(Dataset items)
theorem acts_relocate (h : s.recordLaw) (tag : Nat) (g : Target) :
    Acts s s.event (s.event.serveRelocate tag g).event := by
  unfold Event.serveRelocate
  split
  · exact .refl
  · rename_i r hr
    obtain ⟨hm, htag⟩ := State.rack?_some hr
    have hm' : r ∈ s.event.racks := hm
    have hs := (lawful_event h).soundRack hm'
    split
    · exact .refl
    · rename_i hst
      split
      · split
        · rename_i hroom
          have hg : Goes g.rackState g.place (if g = .hold then some .manual else none) := by cases g <;> constructor
          subst htag
          exact .single (.moved hm' (offLane_of_state hs hst) (alike_relocated hs g) hg hroom)
        · exact .refl
      · exact .refl

/-! ### Admission -/

theorem acts_becomePending {q : PendingAdmission} (hn : s.pendingAdmission = none)
    (hf : q.enrol ≠ none → s.rack? q.tag = none ∧ s.racks.length < Config.tableSlots)
    (hs : State.pendingSound { s with pendingAdmission := some q } = true) :
    Acts s s.event (s.event.becomePending q).event := by
  have hact : Act s s.event { s.event with pendingAdmission := some q } := .becamePending hn hf hs
  exact (Relation.ReflTransGen.single hact).trans acts_wake

theorem acts_admit (p : Port) {tag : Nat} (ht : isTag tag = true) :
    Acts s s.event (s.event.serveAdmit p tag).event := by
  unfold Event.serveAdmit
  split
  · exact .refl
  · rename_i hpend
    have hn : s.pendingAdmission = none := Option.not_isSome_iff_eq_none.mp hpend
    split
    · rename_i hr
      have hr' : s.rack? tag = none := hr
      split
      · exact acts_enrolTests_error ‹_›
      · rename_i a ha
        have hl : s.racks.length < Config.tableSlots := by
          have hload : s.tableLoad < Config.tableSlots := (enrolTests_ok ha).1
          rw [tableLoad_eq] at hload
          omega
        split
        · exact .single (.enrolledInLane ht hr hr hl hn (eligible_of_chosen ‹_›))
        · refine acts_becomePending hn (fun _ => ⟨hr, hl⟩) ?_
          exact (pendingSound_iff (q := ⟨tag, p, some a⟩) rfl).mpr ⟨ht, .inl ⟨rfl, hr'⟩⟩
    · rename_i r hr
      have hm : r ∈ s.event.racks := (State.rack?_some hr).1
      split
      · rename_i ha
        split
        · exact .single (.admitted hm ha hn (eligible_of_chosen ‹_›))
        · refine acts_becomePending hn (fun he => absurd rfl he) ?_
          exact (pendingSound_iff (q := ⟨tag, p, none⟩) rfl).mpr ⟨ht, .inr ⟨rfl, r, hr, ha⟩⟩
      · exact .refl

What the task requires: Counting only lines that hold the string "hact", give the number of such lines in the records. Write nothing else.

Response box: 2